━━ Task data ━━

/-- Fx18 writes ST without reading it (R166). -/
theorem exec_ldStVx_withUnread (x : Reg) (s : State) (st : Byte) (u : Option Word) :
    exec (.ldStVx x) (s.withUnread st u) =
      mapNext (·.withUnread (s.readV x) u) (exec (.ldStVx x) s) := rfl

/-- Whatever the two fields hold, a routine answers the same but for them. -/
theorem exec_withUnread_exists (i : Instr) (s : State) (st : Byte) (u : Option Word) :
    ∃ st' u', exec i (s.withUnread st u) = mapNext (·.withUnread st' u') (exec i s) := by
  by_cases hi : ∃ x, i = .ldStVx x
  · obtain ⟨x, rfl⟩ := hi
    exact ⟨s.readV x, u, exec_ldStVx_withUnread x s st u⟩
  · exact ⟨st, u, exec_withUnread (not_exists.mp hi) s st u⟩

/-- Whatever the two fields hold, a step answers the same but for them. -/
theorem step_withUnread (s : State) (st : Byte) (u : Option Word) :
    ∃ st' u', step (s.withUnread st u) = mapNext (·.withUnread st' u') (step s) := by
  simp only [step, State.halted_withUnread, State.fetch_withUnread]
  cases s.halted with
  | some f => exact ⟨st, u, rfl⟩
  | none =>
    cases s.fetch with
    | none => exact ⟨st, u, rfl⟩
    | some w =>
      dsimp only
      cases decode w with
      | error r => exact ⟨st, some w, rfl⟩
      | ok i => exact exec_withUnread_exists i s st u

/-- Settles O48: the two steps run in lockstep through every arm. -/
theorem soundTimerUnread : Obligations.SoundTimerUnread := by
  intro s t st u h
  obtain ⟨st', u', h'⟩ := step_withUnread s st u
  rw [h] at h'
  exact ⟨t.withUnread st' u', h', rfl⟩

/-! ### Reset (R39, R60, R61, R230) -/

theorem resetByte_glyphTable (p : Params) (image : List Byte) {a : Nat} (h : a < 80) :
    resetByte p image a = p.glyphTable[a] := dif_pos h

theorem resetByte_lowRam (p : Params) (image : List Byte) {a : Nat} (h : a < 432) :
    resetByte p image (0x050 + a) = p.initLowRam[a] := by
  rw [resetByte, dif_neg (by omega), dif_pos (by omega)]
  congr 1
  omega

theorem resetByte_image (p : Params) (image : List Byte) (k : Nat) :
    resetByte p image (0x200 + k) = image.getD k 0 := by
  rw [resetByte, dif_neg (by omega), dif_neg (by omega), Nat.add_sub_cancel_left]

theorem resetOutputs_eq (image : List Byte) :
    resetOutputs image = if 3584 < image.length then [.truncated] else [] := by
  simp only [resetOutputs, imageWellFormed, decide_eq_true_eq, ← Nat.not_lt, ite_not]

/-- Settles O53: the registers by definition, memory by the reset byte of each range. -/
theorem resetState : Obligations.ResetState := by
  intro p s image
  have hread : ∀ a < 4096, (s.resetWith p image).mem.read a = resetByte p image a := s.read_resetWith p image
  refine ⟨s.resetWith p image, rfl, rfl, rfl, rfl, rfl, rfl, rfl, rfl, rfl, rfl, rfl, rfl, rfl, ?_, ?_, ?_, ?_, ?_⟩
  · intro a ha
    rw [hread a (by omega), resetByte_glyphTable]
  · intro a ha
    rw [hread _ (by omega), resetByte_lowRam]
  · intro k hk hlt
    rw [hread _ (by omega), resetByte_image, List.getD_eq_getElem]
  · intro k hk hlt
    rw [hread _ (by omega), resetByte_image, List.getD_eq_default _ _ hk]
  · exact resetOutputs_eq image

/-! ### The random byte (R33, R143) -/

theorem selectedBy_rnd : SelectedBy 0xC000 0xF000 (fun w => .rnd (fieldX w) (fieldKk w)) := by
  intro w hw
  have hf : fieldFamily w = 0xC#4 := (selects_family w 0xC#4).mp hw
  simp only [decode, hf]

/-- Settles O26: one register write of the drawn byte under the mask; the frame is that of the access table. -/
theorem randomUnderMask : Obligations.RandomUnderMask := by
  refine ⟨selectedBy_rnd, fun x kk s => ?_⟩
  have h : exec (.rnd x kk) s =
      .next ((s.drawByte.2).writeV x (kk &&& Config.randomByte s.draws)).advance := rfl
  refine ⟨_, h, State.readV_writeV_same .., rfl, rfl, ?_, ?_⟩
  · intro r hr
    exact exec_readV_of_not_regWritten h fun he => hr (List.mem_singleton.mpr he)
  · exact WritesOnly.unchanged rfl

end Sys2Proof.Machine
end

━━━

If a line comes after the one with "exec_withUnread_exists i s st u", leave it out; reproduce exactly every line of the material from the first up to and including that one.

/-- Fx18 writes ST without reading it (R166). -/
theorem exec_ldStVx_withUnread (x : Reg) (s : State) (st : Byte) (u : Option Word) :
    exec (.ldStVx x) (s.withUnread st u) =
      mapNext (·.withUnread (s.readV x) u) (exec (.ldStVx x) s) := rfl

/-- Whatever the two fields hold, a routine answers the same but for them. -/
theorem exec_withUnread_exists (i : Instr) (s : State) (st : Byte) (u : Option Word) :
    ∃ st' u', exec i (s.withUnread st u) = mapNext (·.withUnread st' u') (exec i s) := by
  by_cases hi : ∃ x, i = .ldStVx x
  · obtain ⟨x, rfl⟩ := hi
    exact ⟨s.readV x, u, exec_ldStVx_withUnread x s st u⟩
  · exact ⟨st, u, exec_withUnread (not_exists.mp hi) s st u⟩

/-- Whatever the two fields hold, a step answers the same but for them. -/
theorem step_withUnread (s : State) (st : Byte) (u : Option Word) :
    ∃ st' u', step (s.withUnread st u) = mapNext (·.withUnread st' u') (step s) := by
  simp only [step, State.halted_withUnread, State.fetch_withUnread]
  cases s.halted with
  | some f => exact ⟨st, u, rfl⟩
  | none =>
    cases s.fetch with
    | none => exact ⟨st, u, rfl⟩
    | some w =>
      dsimp only
      cases decode w with
      | error r => exact ⟨st, some w, rfl⟩
      | ok i => exact exec_withUnread_exists i s st u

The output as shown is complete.